The technology is very much in the early stages, emphasizes Catanzaro, and x & # 39; likely to be few & # 39; years unless the graphics generated by the AI seen in consumer titles. He compares the situation to the development of ray tracing, the warm current techniques in graphics rendering when individual beams & # 39; light generated in & # 39; real-time to create realistic reflections, shadows and opacity f & # 39; virtual environments. "The first interactive ray beam interactive happened a long time ago, but failed to get in games until a few weeks ago," he says.
The work is not potential applications in & # 39; other areas & # 39; research, though, including robotics and automatic driving cars, which can & # 39; used to generate & # 39; training environments.
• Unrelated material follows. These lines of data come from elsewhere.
-- ==== Sys2Proof/Tests/Slice0.lean ====
section
/-! SUPPORT. The model's own tests: ill-formed commands, the specification's worked examples one step at a time,
and, for every statement with hypotheses, a concrete state and operands that meet them (`test_meets_…`). -/

namespace Sys2Proof.Tests

open Sys2Proof.Machine Sys2Proof.Safety

-- The tests are checked one after another: together they would take more threads than the check allows.
set_option Elab.async false

/-! ### Well-formedness: one ill-formed command for each check -/

/-- A query that every check admits. -/
def head : QueryHead := ⟨9, 5, 2, 0x0101⟩

theorem test_wellFormed_station_zero : (Instr.duplicateEntryExpiry 0).wellFormed = false := by decide
theorem test_wellFormed_station_all : (Instr.duplicateEntryExpiry 63).wellFormed = false := by decide
theorem test_wellFormed_query_source :
    (Instr.readStation { head with src := 0 }).wellFormed = false ∧
    (Instr.drain { head with src := 63 }).wellFormed = false := by decide
theorem test_wellFormed_query_destination : (Instr.readPeer { head with dst := 0 }).wellFormed = false := by decide
theorem test_wellFormed_query_kind :
    (Instr.unknownQueryKind 1 head).wellFormed = false ∧ (Instr.unknownQueryKind 10 head).wellFormed = false := by
  decide
theorem test_wellFormed_load_byte : (Instr.loadByte 0xE0).wellFormed = false := by decide
theorem test_wellFormed_accepts :
    (Instr.duplicateEntryExpiry 62).wellFormed = true ∧ (Instr.restart head).wellFormed = true ∧
    (Instr.unknownQueryKind 11 head).wellFormed = true ∧ (Instr.loadByte 0x20).wellFormed = true := by decide

/-! ### A small station -/

/-- Enabled, class S, PIN-A; far station 9, far port 3; target 2, flush 1, starvation 3, switch limit 2, revert
wait 10, gain 8; fill mode IDLE with 0x7E; budget 10 (section 11.5). -/
def circuitRec : CircuitRecord := #v[0x89, 9, 3, 2, 1, 3, 2, 10, 8, 1, 0x7E, 0, 10]

/-- BOTH, far station 9, qualification 2, answer timeout 40, taken window 20, minimum hold 50. -/
def commandRec : CommandRecord := #v[3, 9, 2, 40, 20, 50]

def image : Image :=
  { Image.reset with
    station := #v[0, 0, 0, 7, 0, 100]
    circuits := Image.reset.circuits.set 2 circuitRec
    commands := Image.reset.commands.set 0 commandRec }

def peerLane : PeerLane := ⟨true, some 2, some 300000, none, 0, [41180], some 20590⟩

def peer : Peer := ⟨9, 4, 1, PerLane.both peerLane⟩

def outgoing : Outgoing := ⟨.idle, 5, .none, none, 0, none, none⟩

def incoming : Incoming := ⟨.idle, none, none, none, none, none, none, none⟩

def command : Command := ⟨false, false, false, false, none, some outgoing, some incoming⟩

/-- Port 2 in PLAY at count 500 with that cell held. -/
def port2 : Port :=
  { Port.reset with
    rx := ⟨[], false, .present, some 20000⟩
    asm := ⟨true, some (.line []), 20⟩
    engine := ⟨(Vector.replicate 16 none).set 4 (some ⟨500, List.replicate 8 0x55, false, some .A⟩),
      some ⟨500, 0⟩, 8, 0, 0, false⟩
    clk := ⟨0, 0, 0, 0, 8⟩
    circuit := ⟨.play, 0, some .A, Tally.zero, none, false, false, .none, none⟩ }

/-- Station 5 in RUN at time 0, one circuit and one command, both to station 9. -/
def st : State :=
  { State.reset with
    rstLow := false
    ctl := ⟨.run, some 5, none, 0⟩
    image := image
    peers := [peer]
    ports := State.reset.ports.set 2 port2
    cmds := State.reset.cmds.set 0 command }

/-- The same station in another station state. -/
def stIn (x : StationState) (timer : Timer) : State := { st with ctl := { st.ctl with station := x, quiet := timer } }

def onPort (f : Port → Port) : State := st.modPort 2 f

def inCircuit (f : Circuit → Circuit) : State := onPort fun q => { q with circuit := f q.circuit }

def withOutgoing (o : Outgoing) : State := st.modCmd 0 fun c => { c with outgoing := some o }

def withIncoming (r : Incoming) : State := st.modCmd 0 fun c => { c with incoming := some r }

def withLane (l : PeerLane) : State := { st with peers := [{ peer with lanes := PerLane.both l }] }

def withForwarder (l : Forwarder) : State := st.modForwarder .A fun _ => l

/-- A configuration write in progress before the image is closed. -/
def writing (c : ConfigPort → ConfigPort) : State :=
  { State.reset with
    rstLow := false
    ctl := ⟨.load, some 5, none, 0⟩
    image := image
    cfg := c { ConfigPort.reset with phase := .writing } }

theorem settled_of {s : State} (h : s.lanes = PerLane.both Forwarder.reset) : Settled s := by
  intro L; unfold State.forwarder; rw [h]; cases L <;> exact fun _ => ⟨rfl, rfl⟩

theorem settled_st : Settled st := settled_of rfl

/-- The next state of a command; every command has one. -/
def after (c : Instr) (s : State) : State :=
  match exec c s with
  | .next t => t
  | .fault _ => s
  | .refused _ => s

/-! ### Witnesses: the whole machine -/

theorem test_meets_StepRunsFrontCommand :
    ({ st with pending := [.intervalEvent, .busStart] } : State).pending = .intervalEvent :: [.busStart] := rfl

/-- A state with a command in front, as the kept properties take it. -/
def lossNext : State := { st with pending := [.losAsserted 2] }

theorem test_meets_QueuesKept : QueuesOk lossNext ∧ ∃ t, step lossNext = .next t := by
  refine ⟨⟨?_, settled_of rfl, by decide, by decide⟩, _, rfl⟩
  intro L; cases L <;> exact ⟨by decide, by decide⟩

theorem test_meets_ClockLoopsKept : ClockLoopsOk lossNext ∧ ∃ t, step lossNext = .next t := by
  refine ⟨?_, _, rfl⟩
  unfold ClockLoopsOk ClockLoopOk; decide +kernel

theorem test_meets_OutputsKept : OutputsFollow lossNext ∧ ∃ t, step lossNext = .next t := by
  refine ⟨?_, _, rfl⟩
  have h : ∀ k : Fin 4, (lossNext.cmd k).co = false ∧
      ((lossNext.cmd k).incoming = none ∨ (lossNext.cmd k).incoming = some incoming) := by decide +kernel
  intro k
  obtain ⟨h1, h2⟩ := h k
  unfold OutputFollows
  constructor
  · intro x; rw [h1] at x; cases x
  · rintro ⟨r, hr, hs⟩
    rcases h2 with h2 | h2 <;> rw [h2] at hr <;> cases hr
    rcases hs with hs | hs <;> cases hs

theorem test_meets_PeersKept : PeersOk lossNext ∧ ∃ t, step lossNext = .next t := by
  refine ⟨⟨by decide, ?_⟩, _, rfl⟩
  intro r hr L
  have hr : r = peer := by simpa [lossNext, st] using hr
  subst hr
  have : peer.lanes.get L = peerLane := by cases L <;> rfl
  rw [this]
  refine ⟨by decide, by decide, by decide, by decide, ?_⟩
  intro f hf
  cases hf
  exact ⟨41180, by decide, by decide, by decide⟩

theorem test_meets_EnginesKept : EnginesOk lossNext ∧ ∃ t, step lossNext = .next t := by
  refine ⟨?_, _, rfl⟩
  have h1 : ∀ (p : Fin 8) (i : Fin 16), p ≠ 2 ∨ i ≠ 4 → (lossNext.port p).engine.buffer[i] = none := by decide +kernel
  have h2 : ∀ p : Fin 8, p ≠ 2 → (lossNext.port p).engine.position = none := by decide +kernel
  have h3 : (lossNext.port 2).circuit.state = .play := by decide +kernel
  have h4 : (lossNext.port 2).engine.buffer[(4 : Fin 16)] = some ⟨500, List.replicate 8 0x55, false, some .A⟩ := by
    decide +kernel
  intro p
  constructor
  · intro i h hi
    by_cases e : p ≠ 2 ∨ i ≠ 4
    · rw [h1 p i e] at hi; cases hi
    · have : p = 2 ∧ i = 4 := by constructor <;> by_contra x <;> exact e (by simp [x])
      obtain ⟨rfl, rfl⟩ := this
      have hi : (lossNext.port 2).engine.buffer[(4 : Fin 16)] = some h := hi
      rw [h4] at hi; cases hi
      exact ⟨by decide, ⟨500, 0⟩, by decide +kernel, by decide⟩
  · intro x
    by_cases e : p = 2
    · subst e; rw [h3] at x; rcases x with x | x | x <;> cases x
    · exact h2 p e

/-- The end of the quiet period. -/
def quietEnds : State := { stIn .quiet (some 0) with pending := [.quietExpiry] }

theorem stationOk_quiet : StationOk quietEnds :=
  ⟨by decide, by intro n h; cases h; exact ⟨by decide, by decide⟩, by decide⟩

theorem test_meets_StationKept : StationOk quietEnds ∧ ∃ t, step quietEnds = .next t := ⟨stationOk_quiet, _, rfl⟩

theorem test_meets_StationTransitions :
    StationOk quietEnds ∧ Instr.quietExpiry ≠ .coldReset ∧ (∀ a b, Instr.quietExpiry ≠ .resetRelease a b) ∧
    ∃ t, exec .quietExpiry quietEnds = .next t := by
  refine ⟨stationOk_quiet, by decide, ?_, _, rfl⟩
  intro a b h; cases h

theorem test_meets_ImageFixedOnceClosed :
    st.closed = true ∧ st.rstLow = false ∧ Instr.restart head ≠ .coldReset ∧ ∃ t, exec (.restart head) st = .next t :=
  ⟨by decide, by decide, by decide, _, rfl⟩

/-- Straps at both ends of the valid numbers and just outside them. -/
theorem test_meets_ColdResetAndRelease :
    State.reset.rstLow = true ∧ (1 ≤ (1 : BitVec 6).toNat ∧ (62 : BitVec 6).toNat ≤ 62) ∧
    ¬(1 ≤ (0 : BitVec 6).toNat) ∧ ¬((63 : BitVec 6).toNat ≤ 62) := by decide

/-! ### Witnesses: chapter 1 -/

def urgent : Octets := buildFrame .cmd 5 9 7 (zeros 47)
def ordinary : Octets := buildFrame .trib 5 9 8 (zeros 47)
def echoWaiting : Octets := buildFrame .echo 5 9 9 (zeros 47)

theorem test_meets_ArbiterOrder :
    let counts := LaneCounters.zero
    ((withForwarder ⟨[], [], .sending ordinary, counts⟩).forwarder .A).egress = .sending ordinary ∧
    ((withForwarder ⟨[], [], .idle, counts⟩).forwarder .A).transit = [] ∧
    (let l := (withForwarder ⟨[ordinary], [ordinary, urgent, urgent], .idle, counts⟩).forwarder .A
     l.egress = .idle ∧ l.localQ = [ordinary] ++ urgent :: [urgent] ∧ isUrgent ordinary = false ∧
       isUrgent urgent = true) ∧
    (let l := (withForwarder ⟨[ordinary], [ordinary], .idle, counts⟩).forwarder .A
     l.egress = .idle ∧ (∀ g ∈ l.localQ, isUrgent g = false) ∧ l.transit = ordinary :: []) ∧
    (let l := (withForwarder ⟨[], [ordinary], .idle, counts⟩).forwarder .A
     l.egress = .idle ∧ (∀ g ∈ l.localQ, isUrgent g = false) ∧ l.transit = [] ∧ l.localQ = ordinary :: []) := by
  decide +kernel

/-- The lane part that lane A's ECHO is filed in holds no outstanding echo, one at the last count that only adds, and
one at the count that empties. -/
theorem test_meets_EchoStampedAndFiled :
    let s (l : PeerLane) : State :=
      (withLane l).modForwarder .A fun _ => ⟨[], [echoWaiting], .idle, LaneCounters.zero⟩
    ∀ l ∈ [peerLane, { peerLane with outstanding := some 7, missed := 1 },
        { peerLane with outstanding := some 7, missed := 2 }],
      ((s l).forwarder .A).egress = .idle ∧ ((s l).forwarder .A).transit = [] ∧
      ((s l).forwarder .A).localQ = echoWaiting :: [] ∧ oct echoWaiting 0 = 3 ∧ 13 ≤ echoWaiting.length ∧
      ((s l).peers[0]?).map (·.station) = some (frameDest echoWaiting) ∧
      ((s l).peers[0]?).map (·.lanes.b) = some l := by decide +kernel

/-- Idle lanes, and lanes that are sending with room for one frame and with a full queue. -/
theorem test_meets_OriginationRule :
    (st.ctl.station = .run ∧ Settled st ∧ [Lane.A, Lane.B].Nodup ∧ FrameKind.trib ≠ .echo ∧
      (st.forwarder .A).egress = .idle) ∧
    (stIn .clash none).ctl.station ≠ .run ∧
    (∀ n ∈ [11, 12], let s := { st with
        lanes := PerLane.both ⟨[], List.replicate n ordinary, .sending ordinary, LaneCounters.zero⟩ }
      s.ctl.station = .run ∧ (∀ L ∈ [Lane.A, .B], (s.forwarder L).egress ≠ .idle) ∧
      (s.forwarder .A).localQ.length = n) ∧
    (∀ k ∈ [FrameKind.echo, .echoR, .trib], 21 ≤ (buildFrame k 5 9 0 (zeros 12)).length) :=
  ⟨⟨by decide, settled_st, by decide, by decide, by decide⟩, by decide, by decide +kernel, by decide⟩

/-- The longest body, and a frame with the last hop left. -/
theorem test_meets_FramesReadBack :
    (List.replicate 65535 (0 : Byte)).length < 65536 ∧
    (let f := withCheck ((buildFrame .cmd 9 7 3 (zeros 47)).set 4 1)
     checkPasses f = true ∧ 1 ≤ frameHop f) := by
  refine ⟨by rw [List.length_replicate]; decide, by decide +kernel⟩

theorem test_meets_TransmissionCompletes :
    let s (t q : List Octets) : State := withForwarder ⟨t, q, .sending ordinary, LaneCounters.zero⟩
    (∀ x ∈ [s [] [], s [ordinary] [ordinary, urgent], s [ordinary] [ordinary], s [] [ordinary]],
      x.rstLow = false ∧ (x.forwarder .A).egress = .sending ordinary) ∧
    ((s [ordinary] [ordinary, urgent]).forwarder .A).localQ = [ordinary] ++ urgent :: [] := by decide +kernel

/-- An own frame of station 5, a frame in transit from 9 to 7 at hop count 1 and 0. -/
theorem test_meets_ArrivalDecided :
    let own := withCheck ordinary
    let transit (hop : Byte) := withCheck ((buildFrame .cmd 9 7 3 (zeros 47)).set 4 hop)
    Settled st ∧ st.rstLow = false ∧ checkPasses [] = false ∧
    (checkPasses own = true ∧ st.ctl.number = some (frameSource own) ∧ oct own 0 ≠ 2) ∧
    (∀ h ∈ [(0 : Byte), 1], checkPasses (transit h) = true ∧ frameHop (transit h) = h.toNat ∧
      st.ctl.number ≠ some (frameSource (transit h)) ∧ st.ctl.number ≠ some (frameDest (transit h)) ∧
      frameDest (transit h) ≠ 63) := ⟨settled_st, by decide +kernel⟩

/-- A MARK of station 9 that states RUN, with this destination and hop count. -/
def peerFrame (dst : Nat) (hop : Byte) : Octets :=
  withCheck ((buildFrame .mark 9 dst 0 (be32 8 ++ [3] ++ zeros 42)).set 4 hop)

/-- Own MARKs that are stripped without more: one whose version is wrong, and a well-formed one in LOAD and CLASH. -/
theorem test_meets_ArrivalDecided_ownMark :
    let f (version : Byte) := withCheck ((buildFrame .mark 5 63 0 (zeros 47)).set 1 version)
    (∀ v ∈ [(1 : Byte), 2], checkPasses (f v) = true ∧ st.ctl.number = some (frameSource (f v)) ∧
      malformed (f v) = decide (v = 2)) ∧
    (∀ x ∈ [StationState.load, .clash], (stIn x none).ctl.station = x ∧ (stIn x none).rstLow = false) := by
  decide +kernel

/-- Frames to this station that end here: malformed in RUN, and well-formed in LOAD and CLASH, with a hop left or none. -/
theorem test_meets_ArrivalDecided_ends :
    (∀ h ∈ [(0 : Byte), 1], let f := peerFrame 5 h
      checkPasses f = true ∧ malformed f = false ∧ frameSource f ≠ 5 ∧ frameDest f = 5 ∧ frameHop f = h.toNat) ∧
    (let f := withCheck ((buildFrame .mark 9 5 0 (zeros 47)).set 1 2)
     checkPasses f = true ∧ malformed f = true ∧ frameSource f ≠ 5 ∧ frameDest f = 5) ∧
    (stIn .load none).ctl.number = some 5 := by decide +kernel

/-- A peer present on lane B alone. -/
def halfPeer : Peer := { peer with lanes := ⟨PeerLane.reset, peerLane⟩ }

def withHalfPeer : State := { st with peers := [halfPeer] }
And it & # 39; manifest itself in consumer products earlier, although in & # 39; a more limited capacity.
For example, this technology can & # 39; used in & # 39; of & # 39 system; Hybrid graphics, where the majority of the game provided by & # 39; traditional methods, but AI is used to create images of & # 39; people or objects. Consumers can capture the footage themselves using the & # 39; smartphones, then upload & # 39; this data to the cloud where jikkopjawha algorithms learn and put in & # 39; games. This makes it easier to create avatars that resemble such players, for example.
However, this type of & # 39; technology raises some obvious questions. F & # 39; in recent years, experts have become more concerned about the use of & # 39; deepfakes generated by CA disinformation and propaganda. Researchers have shown that it is easy to generate a fake video & # 39; politicians and celebrities to say or do things that were not, powerful weapon in & # 39; wrong hands. By pushing & # 39; to advance the capabilities of & # 39; this technology and publishing its research, Nvidia x & # 39; likely to contribute to this potential problem.
The company, though, says that this is not a new issue. "Can & # 39; [this technology] used for creating & # 39; content that is misleading? Yes. Any technology for rendering can & # 39; used to do it, "says Catanzaro. He says Nvidia is working with & # 39; partners for ways & # 39; research to discover AI fake, but ultimately recently Problem of & # 39; bad information is "a matter of & # 39; trust ". And like many issues & # 39; trust before, have to be resolved by & # 39; many ways, not just technology.
Catanzaro says that technology companies like Nvidia can take so much responsibility. "You have the power company responsible because it created electricity to empower the computer to make fake video?" Calls.
And finally, for Nvidia, push & # 39; hereinafter the graphics generated by the CA has an obvious benefit: it will help the company sell more hardware. Since the detonation of teaching left in early 2010, the price of the stock & # 39; Nvidia increased as it seemed obvious that their computer chips were ideally suited for research and the development of learning machine.
So the AI revolution in computer graphics is good for the company's income? Certainly will not hurt & # 39 ;, Catanzaro laughs. "Anything that increases our ability to generate graphics that are more realistic and compelling think it is good for the end of the line Nvidia."